Here's Who Could Be Prioritised For A Covid-19 Vaccine

With positive news of Pfizer's vaccine being approved for use in the UK, these groups will be first in line to receive it.

The coronavirus vaccine made by Pfizer and Germany’s BioNTech has been approved for use in the UK, with rollouts due to start as early as next week.

It’s the news we’ve all been waiting for. Studies have shown the jab to be 95% effective and that it works in all age groups. No safety concerns arose from clinical trials.

Other vaccine trials – such as the much-reported Oxford and AstraZeneca vaccine – are still ongoing. But in the meantime, the government has secured 40 million doses of the Pfizer/BioNTech jab, with 10 million due in the UK by the end of the year.

Patients will need two doses of the vaccine, meaning there won’t currently be enough for the entire population.
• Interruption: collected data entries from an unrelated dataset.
-- ==== Sys2Proof/Machine/Messages.lean ====
section
/-! DEFINITION. Command messages: their arguments, their replies over every path, the mailboxes of a die (18 R453 to
R458, R470 to R473). -/

namespace Sys2Proof.Machine

/-! ## Arguments and replies -/

/-- The reply to a message: its status, its detail byte and its result words (R453, R457). -/
structure Reply where
  status : BitVec 16
  detail : Byte
  res    : List Word
  deriving DecidableEq, Repr

/-- What a command does: its reply, none where it is still in progress, and the state after it. -/
abbrev Effect := Option Reply × State

/-- Argument n of a message (R453). -/
def Msg.arg (n : Nat) (m : Msg) : Word := m.args.getD n 0
/-- Argument n as a number. -/
def Msg.argN (n : Nat) (m : Msg) : Nat := (m.args.getD n 0).toNat
/-- Two arguments as one 64-bit number, the low word first. -/
def Msg.arg64 (n : Nat) (m : Msg) : DWord := (m.args.getD n 0).setWidth 64 ||| ((m.args.getD (n + 1) 0).setWidth 64 <<< 32)
/-- Are the arguments beyond the first n, and those of a list, 0. -/
def Msg.onlyArgs (l : List Nat) (m : Msg) : Bool := (List.range 28).all fun i => l.contains i || Msg.arg i m == 0

/-- A command that is done, without results. -/
def Reply.ok : Reply := ⟨Code.ok, 0, []⟩
/-- A command that ends with a status and no result. -/
def Reply.fail (c : BitVec 16) : Reply := ⟨c, 0, []⟩
/-- A command that ends with a status and a detail. -/
def Reply.failD (c : BitVec 16) (d : Byte) : Reply := ⟨c, d, []⟩

/-- The state goes on with a reply. -/
def State.replies (r : Reply) (s : State) : Effect := (some r, s)

/-- Bytes as result words (R457: little-endian). -/
def wordsOf : Nat → List Byte → List Word
  | 0, _ => []
  | n + 1, bs => BitVec.ofNat 32 (leNat (bs.take 4)) :: wordsOf n (bs.drop 4)

/-- A result of bytes, whole words of them. -/
def Reply.bytes (bs : List Byte) : Reply := ⟨Code.ok, 0, wordsOf (bs.length / 4) bs⟩

/-- A 64-bit result as two words, the low one first. -/
def words64 (v : DWord) : List Word := [v.setWidth 32, (v >>> 32).setWidth 32]

/-- A page of records of k bytes: the index of the next record, 0xFFFF_FFFF after the last one, the number held, and as many whole
records as fit in 120 bytes (R461). -/
def paged (k : Nat) (first : Nat) (recs : List (List Byte)) : Reply :=
  let n := 120 / max k 1
  let part := (recs.drop first).take n
  let next : Word := if first + part.length < recs.length then BitVec.ofNat 32 (first + part.length) else 0xFFFFFFFF
  ⟨Code.ok, 0, [next, BitVec.ofNat 32 recs.length] ++ (part.flatMap fun bs => wordsOf ((bs.length + 3) / 4) bs)⟩

/-! ## Images and datagrams (R457, R470) -/

/-- The 256-byte image of a reply (R457). -/
def replyImage (code : BitVec 16) (m : Msg) (r : Reply) : List Byte :=
  leBytes 4 (code.toNat + 65536 * m.seq.toNat) ++ leBytes 4 (r.status.toNat + 65536 * m.seq.toNat)
    ++ leBytes 4 (m.job.toNat + 65536 * m.target.toNat) ++ leBytes 4 (4 * r.res.length + 2 ^ 24 * r.detail.toNat)
    ++ ((List.range 28).flatMap fun i => leBytes 4 (Msg.argN i m))
    ++ ((List.range 32).flatMap fun i => leBytes 4 (r.res.getD i 0).toNat)

/-- The bytes of a text. -/
def textBytes (t : String) : List Byte := t.toList.map fun c => BitVec.ofNat 8 c.toNat

/-- The envelope of a datagram (R470). -/
def envelope (reply relayed : Bool) (dataLen : Nat) (agent : DWord) (module : BitVec 9) (time : DWord) : List Byte :=
  leBytes 4 0x4D4C4E48 ++ leBytes 4 (1 + 256 * b2n reply + 512 * b2n relayed + 65536 * dataLen) ++ leBytes 8 agent.toNat
    ++ leBytes 4 module.toNat ++ leBytes 4 0 ++ leBytes 8 time.toNat

/-- Bytes with the identity key's signature under a context (R470, R539). -/
def signed (context : String) (bs : List Byte) : List Byte := bs ++ Config.ed448Sign "identity" (textBytes context) bs

/-- The number of this module, 0x1FF before a map is active (R462). -/
def State.ownModule (s : State) : BitVec 9 := if s.fab.map.isSome then s.fab.module else 0x1FF

/-- The datagram of a reply, signed with the identity key. -/
def State.replyDatagram (code : BitVec 16) (relayed : Bool) (agent : DWord) (m : Msg) (r : Reply) (s : State) : List Byte :=
  signed "HNL-MGMT" (envelope true relayed 0 agent s.ownModule (BitVec.ofNat 64 s.time) ++ replyImage code m r)

/-- A C4 frame of the relay: 402 bytes padded to 13 units; detail names the relaying module (R473). -/
def relayFrame (ident : Word) (relay dst : BitVec 9) (bytes : List Byte) : Frame :=
  { Frame.blank with
    kind := 9, cls := 4, plen := 13, job := 0, srcRank := 0, dstModule := dst, dstPort := 0x3F, ident := ident
    detail := relay.setWidth 64, payload := (bytes ++ List.replicate 416 0).take 416 }

/-! ## Replies -/

/-- Does a path name a remote agent. -/
def Path.agent (p : Path) : Option DWord :=
  match p with
  | .mgmt a _ => some a
  | .service a _ => some a
  | .relay a _ => some a
  | _ => none

/-- Does a message come over the service port. -/
def Path.isService (p : Path) : Bool :=
  match p with
  | .service _ _ => true
  | _ => false

/-- The right with which a message comes; local software has every right. -/
def Path.right (p : Path) : Nat :=
  match p with
  | .mgmt _ r => r.toNat
  | .service _ r => r.toNat
  | .relay _ r => r.toNat
  | _ => 3

/-- Send a reply to an agent where its request came from, and keep it for a repeated request (R470, R472, R473). -/
def State.replyAgent (code : BitVec 16) (a : DWord) (m : Msg) (r : Reply) (s : State) : State :=
  match s.hub.agentSeqs.find? fun (x : AgentSeq) => x.agent == a with
  | some x =>
    let bytes := s.replyDatagram code x.via.isSome a m r
    let s := s.modHub fun h => { h with agentSeqs := h.agentSeqs.map fun (y : AgentSeq) => if y.agent = a then { y with reply := bytes } else y }
    match x.via with
    | some v => s.send (relayFrame 2 v v bytes)
    | none => s.output (.datagram (Path.isService m.path) x.addr x.port bytes)
  | none => s.output (.reply code r.status m.seq r.detail r.res)

/-- Put the words of a list into a register table. -/
def putWords (ws : List Word) : Table Word := (List.range ws.length).foldl (fun t i => Table.set 0 i (ws.getD i 0) t) []

/-- A mailbox completes: results, then the final status, then busy and done (R454). -/
def State.mailboxDone (d : Die) (k : Nat) (r : Reply) (s : State) : State :=
  s.modDie d fun x => { x with
    mbx := Table.set Mailbox.reset k { Table.get Mailbox.reset k x.mbx with
      status := r.status, detail := r.detail, resLen := BitVec.ofNat 16 (4 * r.res.length), res := putWords r.res, owned := false } x.mbx
    busy := x.busy &&& ~~~ (1#16 <<< k)
    done := x.done ||| (1#16 <<< k) }

/-- The die that a message's target names (R457). -/
def Msg.die (m : Msg) : Die := BitVec.ofNat 2 m.target.toNat

/-- The hub commands that act on the dies: a plate is placed on them, a job starts, stops and ends on them (R458). Their checks fail in the
hub: DEDUCED (log entry 112). -/
def actsOnDies (code : BitVec 16) : Bool := [0x21, 0x22, 0x30, 0x31, 0x32].contains code.toNat

/-- The reply of a hub command that acts on the dies: a failure names the hub, but for a wrong state, whose detail is the state, and what a die
has met, whose detail is that die (R458, R459). -/
def hubReply (code : BitVec 16) (r : Reply) : Reply :=
  if actsOnDies code ∧ !([Code.ok, Code.wrongState, Code.cmdLost, Code.dramUncorrectable].contains r.status) then { r with detail := 0xFF } else r

/-- Answer a message: in the mailbox that held it, and to the agent that sent it. -/
def State.answerMsg (code : BitVec 16) (k : Nat) (m : Msg) (r : Reply) (s : State) : State :=
  let r := if m.target = 0 then hubReply code r else r
  let s := if k < 16 then s.mailboxDone (Msg.die m) k r else s
  match m.path with
  | .internal => s.output (.reply code r.status m.seq r.detail r.res)
  | .mailbox _ _ => s
  | .mgmt a _ => s.replyAgent code a m r
  | .service a _ => s.replyAgent code a m r
  | .relay a _ => s.replyAgent code a m r

/-- The outcome of a command: a reply that is there is sent. -/
def State.concludes (code : BitVec 16) (k : Nat) (m : Msg) (e : Effect) : State :=
  match e.1 with
  | some r => e.2.answerMsg code k m r
  | none => e.2

/-- The interrupt of the system processor: some done bit of some die is set (R454). -/
def State.interrupt (s : State) : Bool := allDies.any fun d => (s.die d).done != 0

/-! ## Job states (R459) -/

/-- The code of a job state. -/
def JobSt.code (x : JobSt) : Nat :=
  match x with
  | .none => 0
  | .loading => 1
  | .loaded => 2
  | .starting => 3
  | .running => 4
  | .done => 5
  | .stopped => 6

/-- Is a job started: RUNNING, DONE, STOPPED, or LOADED after a JOB_END (R460). -/
def Job.started (j : Job) : Bool := j.st == .running || j.st == .done || j.st == .stopped || (j.st == .loaded && j.ended)

/-- A command in a state that its job does not allow (R459). -/
def Job.wrong (j : Job) : Reply := Reply.failD Code.wrongState (BitVec.ofNat 8 j.st.code)

/-- Job 0 names no job (R459); a job in no allowed state stops the command. -/
def State.jobCheck (no : JobNo) (ok : Job → Bool) (s : State) : Option Reply :=
  if no = 0 then some (Reply.fail Code.badArgument)
  else if ok (s.job no) then none
  else some (s.job no).wrong

/-- Go on with a command unless a check has answered it. -/
def State.unless (c : Option Reply) (e : State → Effect) (s : State) : Effect :=
  match c with
  | some r => s.replies r
  | none => e s

/-- The first answer of a list of checks. -/
def firstReply : List (Option Reply) → Option Reply
  | [] => none
  | some r :: _ => some r
  | none :: l => firstReply l

/-- A check: the reply where the condition fails. -/
def need (ok : Bool) (r : Reply) : Option Reply := if ok then none else some r

/-- The reply BAD_ARGUMENT. -/
def badArg : Reply := Reply.fail Code.badArgument

end Sys2Proof.Machine
end

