/-- The link goes down (R341): what it holds is lost, frames that were arriving are stomped where they have started, and
LINK_DOWN starts or extends a recovery. -/
def State.linkDown (p : Port) (ph : LinkPhase) (inj : Bool) (s : State) : State :=
  let x := s.port p
  if x.isUp then
    let s := match x.rxUid with
      | some n => s.frameFailed p n x.arriving
      | none => s
    let s := s.toPhase p ph
    let s := s.modPort p fun x => { x with recovery := some s.time, down := false }
    s.portTrigger p Code.linkDown 0 inj
  else s.toPhase p ph

/-! ## Yielded rates (R413) -/

/-- An event of a class whose rate yields or is restored, with what it names beside C0: the class and W in its detail, and beside its record
the configured and the effective rate (R413; log entry 123). -/
def State.sayRate (p : Port) (code : BitVec 16) (i conf eff : Nat) (s : State) : State :=
  let w := laneCount (s.port p).txLanes
  (s.modHub fun h => { h with rateNames := pushRing 1024 ⟨h.eventSeq + 1, i + 2, w, conf, eff⟩ h.rateNames }).log code clsPort
    (p.setWidth 16) 0 (BitVec.ofNat 32 (i + 2 + 16 * w))

/-- The effective committed rates of a port's policers, whose buckets have filled at the old ones until now, and an event for each class
that yields or is restored: a class that has yielded is restored when the sum is within the remainder again. The remainder Rp - r0 is exact, in
parts of the weight sum. -/
def State.rates (p : Port) (s : State) : State :=
  let x := s.port p
  let e := x.egress
  let ws := max 1 (weightSum e.weights)
  let rest := portRate (laneCount x.txLanes) * ws - 125000 * weightOf e.weights 0
  let cir := fun (i : Nat) => (Table.get Policer.reset i e.policers).cir.toNat
  let sum := cir 0 + cir 1 + cir 2
  let over_ := x.isUp && decide (rest < sum * ws)
  let eff := fun (i : Nat) => if over_ then cir i * rest / max 1 (sum * ws) else cir i
  let was := e.yielded
  let now := if over_ then [0, 1, 2].filter (fun i => decide (0 < cir i) || was.contains i) else []
  let e := { e with
    yielded := now
    policers := [0, 1, 2].foldl (fun t i =>
      Table.set Policer.reset i { (Table.get Policer.reset i t).fill s.time with eff := BitVec.ofNat 32 (eff i) } t) e.policers }
  let s := s.setPort p { x with egress := e }
  let say := fun (code : BitVec 16) (l : List Nat) (s : State) => l.foldl (fun s i => s.sayRate p code i (cir i) (eff i)) s
  say Code.rateRestored (was.filter fun i => !now.contains i) (say Code.rateYielded (now.filter fun i => !was.contains i) s)

/-! ## Widths and failing lanes (R338 to R340) -/

/-- The new masks as an event's detail: receive lanes in [7:0], transmit lanes in [15:8] (log entry 32). -/
def PortState.maskDetail (x : PortState) : Word := BitVec.ofNat 32 (x.rxLanes.toNat + 256 * x.txLanes.toNat)

/-- Does a lane of the port retrain. -/
def PortState.retraining (x : PortState) : Bool := (List.range 8).any fun l => (x.lane l).retrain

/-- The lane states with the lanes in use: a lane of either direction is active, one that is in use no more is unused; a lane that retrains
or stays out is shown as such (R366). -/
def PortState.showLanes (x : PortState) : PortState :=
  (List.range 8).foldl (fun x l => x.modLane l fun k =>
    if (x.txLanes ||| x.rxLanes).getLsbD l then { k with laneState := 1 } else if k.laneState = 1 then { k with laneState := 0 } else k) x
So, who will get the vaccine first?

The health secretary Matt Hancock told Sky News that the Joint Committee on Vaccination and Immunisation (JCVI) will be setting out its finalised priority list later on Wednesday.

Interim guidance published in September suggested these groups would be prioritised to receive the vaccine:

  1. older adults resident in a care home and care home workers

  2. all those 80 years of age and over and health and social care workers

  3. all those 75 years of age and over

  4. all those 70 years of age and over

  5. all those 65 years of age and over

  6. high-risk adults under 65 years of age

  7. moderate-risk adults under 65 years of age

  8. all those 60 years of age and over

  9. all those 55 years of age and over

  10. all those 50 years of age and over

  11. rest of the population (priority to be determined)

The list was developed based on a review of UK epidemiological data on the impact of the Covid-19 pandemic to date, and mathematical modelling on the potential impact of different vaccination programmes.

The advice publish by the JCVI reads that any vaccine programme will need to ensure every effort is made to get good coverage in Black, Asian and minority ethnic (BAME) groups, in areas of higher socio-economic deprivation, and in areas with outbreaks or high levels of community transmission.

The roll-out advice remains under review.

Javier Zayas Photography via Getty Images

Data from the UK indicates that those at greatest risk of severe illness and mortality from Covid-19 are adults over the age of 50 years, with the risk increasing markedly over the age of 70 years.

The Pfizer/BioNTech news makes the UK the first country in the world to have a “clinically authorised vaccine” to roll out. Russia has approved a vaccine but there are concerns about its safety and efficacy.

Other vaccines have been approved for limited use. One of China’s vaccine candidates, for example, has been approved for use in the military.